Another way to see this is to track moments (expectation, variance, etc.) The Beta distribution, whose density is \(f(x; \alpha, \beta) \propto x^{\alpha-1} (1-x)^{\beta-1}\), has expectation \(\alpha/(\alpha+\beta)\) and variance \(\alpha\beta/\{(\alpha+\beta)^2(\alpha+\beta+1)\}\). The posterior mean is \[\begin{align*} \mathsf{E}(\theta \mid y) = w\frac{y}{n} + (1-w) \frac{\alpha}{\alpha+\beta}, \qquad w = \frac{n}{n+\alpha + \beta}, \end{align*}\] a weighted average of the maximum likelihood estimator and the prior mean. We can think of the parameter \(\alpha\) (respectively \(\beta\)) as representing the fixed prior number of success (resp. failures). The variance term is \(\mathrm{O}(n^{-1})\) and, as the sample size increases, the likelihood weight \(w\) dominates.
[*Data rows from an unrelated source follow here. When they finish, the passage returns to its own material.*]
-- ==== Sys2Proof/Machine/Layers.lean ====
section
/-! DEFINITION. PLACE, UNPLACE and QUERY_ORDER at the head of the command queue (spec/04). -/

namespace Sys2Proof.Machine

/-- Insert a handle directly after an anchor (R65). -/
def insertAbove (anchor h : Handle) : List Handle → List Handle
  | [] => [h]
  | k :: rest => if k = anchor then k :: h :: rest else k :: insertAbove anchor h rest

/-- Insert a handle directly before an anchor (R65). -/
def insertBelow (anchor h : Handle) : List Handle → List Handle
  | [] => [h]
  | k :: rest => if k = anchor then h :: k :: rest else k :: insertBelow anchor h rest

/-- The pending order after a PLACE: the handle is removed if present, then inserted (R65). -/
def placed (order : List Handle) (h : Handle) (placement : Placement) (anchor : Handle) : List Handle :=
  match placement with
  | .top => order.erase h ++ [h]
  | .bottom => h :: order.erase h
  | .above => insertAbove anchor h (order.erase h)
  | .below => insertBelow anchor h (order.erase h)

/-- Whether a where word makes PLACE examine its anchor (R64, check 5). -/
def Placement.anchored : Placement → Bool
  | .above => true
  | .below => true
  | .top => false
  | .bottom => false

/-- The pending order is replaced and the dirty flag is set (R41). -/
def Device.setPending (d : Device) (order : List Handle) : Device :=
  { d with staging := { d.staging with order := order, dirty := true } }

/-- PLACE executes (R64, R65): the result word is the place of the handle. -/
def placeAtHead (params : List Word) (d : Device) : Device × Reply :=
  match params with
  | [handle, whereWord, anchorWord] =>
    let h := handleOf handle
    let anchor := handleOf anchorWord
    match d.handleRefusal h with
    | some status => (d, refusal status)
    | none =>
      match decodePlacement whereWord with
      | none => (d, refusal .badParam)
      | some placement =>
        if placement.anchored = true ∧ (anchor = h ∨ anchor ∉ d.staging.order) then (d, refusal .badParam)
        else if h ∉ d.staging.order ∧ Config.orderCapacity ≤ d.staging.order.length then (d, refusal .listFull)
        else
          (d.setPending (placed d.staging.order h placement anchor),
            okReply [wordOf ((placed d.staging.order h placement anchor).idxOf h)])
  | _ => (d, refusal .badLength)

/-- UNPLACE executes (R66). -/
def unplaceAtHead (params : List Word) (d : Device) : Device × Reply :=
  match params with
  | [handle] =>
    match d.handleRefusal (handleOf handle) with
    | some status => (d, refusal status)
    | none =>
      if handleOf handle ∈ d.staging.order then
        (d.setPending (d.staging.order.erase (handleOf handle)), okReply [])
      else (d, refusal .badState)
  | _ => (d, refusal .badLength)

/-- Four places of an order in one word, the lowest in bits 3:0; places beyond the list read as 0 (R67). -/
def fourPlaces (order : List Handle) (first : Nat) : Word :=
  let slot := fun k => ((order[first + k]?).map fun h => h.slot.val).getD 0
  bitsAt (slot 0) 0 ||| bitsAt (slot 1) 4 ||| bitsAt (slot 2) 8 ||| bitsAt (slot 3) 12

/-- The five result words of QUERY_ORDER (R67, Table 11-10). -/
def orderWords (d : Device) : List Word :=
  [ bitsAt d.staging.order.length 0 ||| bitsAt d.layers.order.length 4
  , fourPlaces d.staging.order 0
  , fourPlaces d.staging.order 4
  , fourPlaces d.layers.order 0
  , fourPlaces d.layers.order 4 ]

/-- QUERY_ORDER executes (R67). -/
def queryOrderAtHead (params : List Word) (d : Device) : Device × Reply :=
  match params with
  | [] => (d, okReply (orderWords d))
  | _ => (d, refusal .badLength)

end Sys2Proof.Machine
end

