-- ==== Sys2Proof/Machine/Control.lean ====
section
/-! DEFINITION. The accesses to the control port (spec/09): CMD_WORD, RESP_READ, COMPL_READ, ACK, EVENT_WRITE,
EVENT_ENABLE_WRITE and IGNORED_WRITE. While RESET_N is low every write is ignored, every read returns 0000h (R156,
`readLocation`) and D[15:0] is not driven (R185). -/

namespace Sys2Proof.Machine

/-- A write access carries no word out on D[15:0] (R184). -/
def Device.written (d : Device) : Device := d.setData none

/-- Store a word as the next parameter of the newest command (R158). -/
def appendParam (w : Word) : List QueuedCommand → List QueuedCommand
  | [] => []
  | [q] => [{ q with params := q.params ++ [w] }]
  | q :: r :: rest => q :: appendParam w (r :: rest)

/-- The assembly record after `k` of `total` words (R157, R158). -/
def collectingAfter (total k : Nat) : Assembly := if k < total then .collecting total k else .idle

/-- The assembly record after `k` of `total` words have been discarded (R157, R158). -/
def droppingAfter (total k : Nat) : Assembly := if k < total then .dropping total k else .idle

/-- Word 0 of a command is admitted or dropped (R157, R159). -/
def Device.firstWord (d : Device) (w : Word) : Device :=
  if admissionLength w ≤ d.freeWords then
    { d with
      control := { d.control with
        assembly := collectingAfter (admissionLength w) 1
        commands := d.control.commands ++ [⟨d.control.nextSeq, w, []⟩]
        nextSeq := d.control.nextSeq + 1 } }
  else
    Device.latch { d with control := { d.control with assembly := droppingAfter (admissionLength w) 1 } }
      .cmdOverflow

/-- A word taken by the command assembly record (R157, R158). -/
def Device.takeWord (d : Device) (w : Word) : Device :=
  match d.control.assembly with
  | .idle => d.firstWord w
  | .collecting total k =>
    { d with
      control := { d.control with
        assembly := collectingAfter total (k + 1)
        commands := appendParam w d.control.commands } }
  | .dropping total k =>
    { d with control := { d.control with assembly := droppingAfter total (k + 1) } }

/-- A word written to CMD, with the heads it releases (R156 to R160). -/
def Device.writeCmd (d : Device) (w : Word) : Device :=
  if d.pins.resetN then (d.written.takeWord w).settle else d

/-- The words of a command written to CMD one after another (R157, log 1). -/
def Device.sendWords (d : Device) (words : List Word) : Device := words.foldl Device.writeCmd d

/-- A whole command written to CMD: its command word, then its parameter words (Table 11-4, log 1). -/
def Device.sendCommand (d : Device) (code low : Byte) (params : List Word) : Device :=
  d.sendWords (commandWord code low :: params)

/-- One word of the oldest response has been read: the next word is due, or the response leaves the queue (R165). -/
def Device.popResponseWord (d : Device) : Device :=
  match d.control.responses with
  | [] => d
  | r :: rest =>
    if d.control.responseRead + 1 < (responseWords r).length then
      { d with control := { d.control with responseRead := d.control.responseRead + 1 } }
    else { d with control := { d.control with responses := rest, responseRead := 0 } }

/-- A read of RESP (R165). While RESET_N is low D[15:0] stays high-impedance (R185, log 11). -/
def Device.readResp (d : Device) : Device :=
  if d.pins.resetN then (d.setData (some (d.readLocation .resp))).popResponseWord.settle else d

/-- One word of the oldest record has been read: the next word is due, or the record leaves the queue and its room is
offered (R166, R167). -/
def Device.popRecordWord (d : Device) : Device :=
  match d.control.completions with
  | [] => d
  | r :: rest =>
    if d.control.completionRead + 1 < (recordWords r).length then
      { d with control := { d.control with completionRead := d.control.completionRead + 1 } }
    else Device.offerRoom { d with control := { d.control with completions := rest, completionRead := 0 } }

/-- A read of COMPL (R166). While RESET_N is low D[15:0] stays high-impedance (R185, log 11). -/
def Device.readCompl (d : Device) : Device :=
  if d.pins.resetN then (d.setData (some (d.readLocation .compl))).popRecordWord.settle else d

/-! ## The rows -/

/-- CMD_WORD (R157). -/
def execCmdWord (w : Word) (s : State) : Host.Outcome State Fault Refusal :=
  .next (s.withDevice (s.dev.writeCmd w))

/-- RESP_READ (R165): the word returned stands on D[15:0]. -/
def execRespRead (s : State) : Host.Outcome State Fault Refusal := .next (s.withDevice s.dev.readResp)

/-- COMPL_READ (R166): the word returned stands on D[15:0]. -/
def execComplRead (s : State) : Host.Outcome State Fault Refusal := .next (s.withDevice s.dev.readCompl)

/-- ACK (R103, R104, R169): taken by the surface table whatever the command queue holds. -/
def execAck (value : Word) (s : State) : Host.Outcome State Fault Refusal :=
  .next (s.withDevice (if s.dev.pins.resetN then (s.dev.written.acknowledge value).settle else s.dev))

/-- EVENT_WRITE (R175). -/
def execEventWrite (w : Word) (s : State) : Host.Outcome State Fault Refusal :=
  .next (s.withDevice (if s.dev.pins.resetN then s.dev.written.clearEvents w else s.dev))

/-- EVENT_ENABLE_WRITE (R177). -/
def execEventEnableWrite (w : Word) (s : State) : Host.Outcome State Fault Refusal :=
  .next (s.withDevice (if s.dev.pins.resetN then s.dev.written.setEnables w else s.dev))

/-- IGNORED_WRITE (R156): no location takes the word and no event is latched. -/
def execIgnoredWrite (_location : ReadOnlyLocation) (_w : Word) (s : State) : Host.Outcome State Fault Refusal :=
  .next (s.withDevice (if s.dev.pins.resetN then s.dev.written else s.dev))

end Sys2Proof.Machine
end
Figure 1.1 shows three different posterior distributions with different beta priors: the first prior, which favors values closer to 1/2, leads to a more peaked posterior density, contrary to the second which is symmetric, but concentrated toward more extreme values near endpoints of the support. The rightmost panel is truncated: as such, the posterior is zero for any value of \(\theta\) beyond 1/2 and so the posterior mode may be close to the endpoint of the prior. The influence of such a prior will not necessarily vanish as sample size and should be avoided, unless there are compelling reasons for restricting the domain.
Remark (Proportionality). Any term appearing in the likelihood times prior function that does not depend on parameters can be omitted since they will be absorbed by the normalizing constant. This makes it useful to compute normalizing constants or likelihood ratios.
Remark. An alternative parametrization for the beta distribution sets \(\alpha=\mu \kappa\), \(\beta = (1-\mu)\kappa\) for \(\mu \in (0,1)\) and \(\kappa>0\), so that the model is parametrized directly in terms of mean \(\mu\), with \(\kappa\) capturing the dispersion.
Remark. A density integrates to 1 over the range of possible outcomes, but there is no guarantee that the likelihood function, as a function of \(\boldsymbol{\theta}\), integrates to one over the parameter domain \(\boldsymbol{\Theta}\).
For example, the binomial likelihood with \(n\) trials and \(y\) successes satisfies \[\int_0^1 \binom{n}{y}\theta^y(1-\theta)^{n-y} \mathrm{d} \theta = \frac{1}{n+1}.\]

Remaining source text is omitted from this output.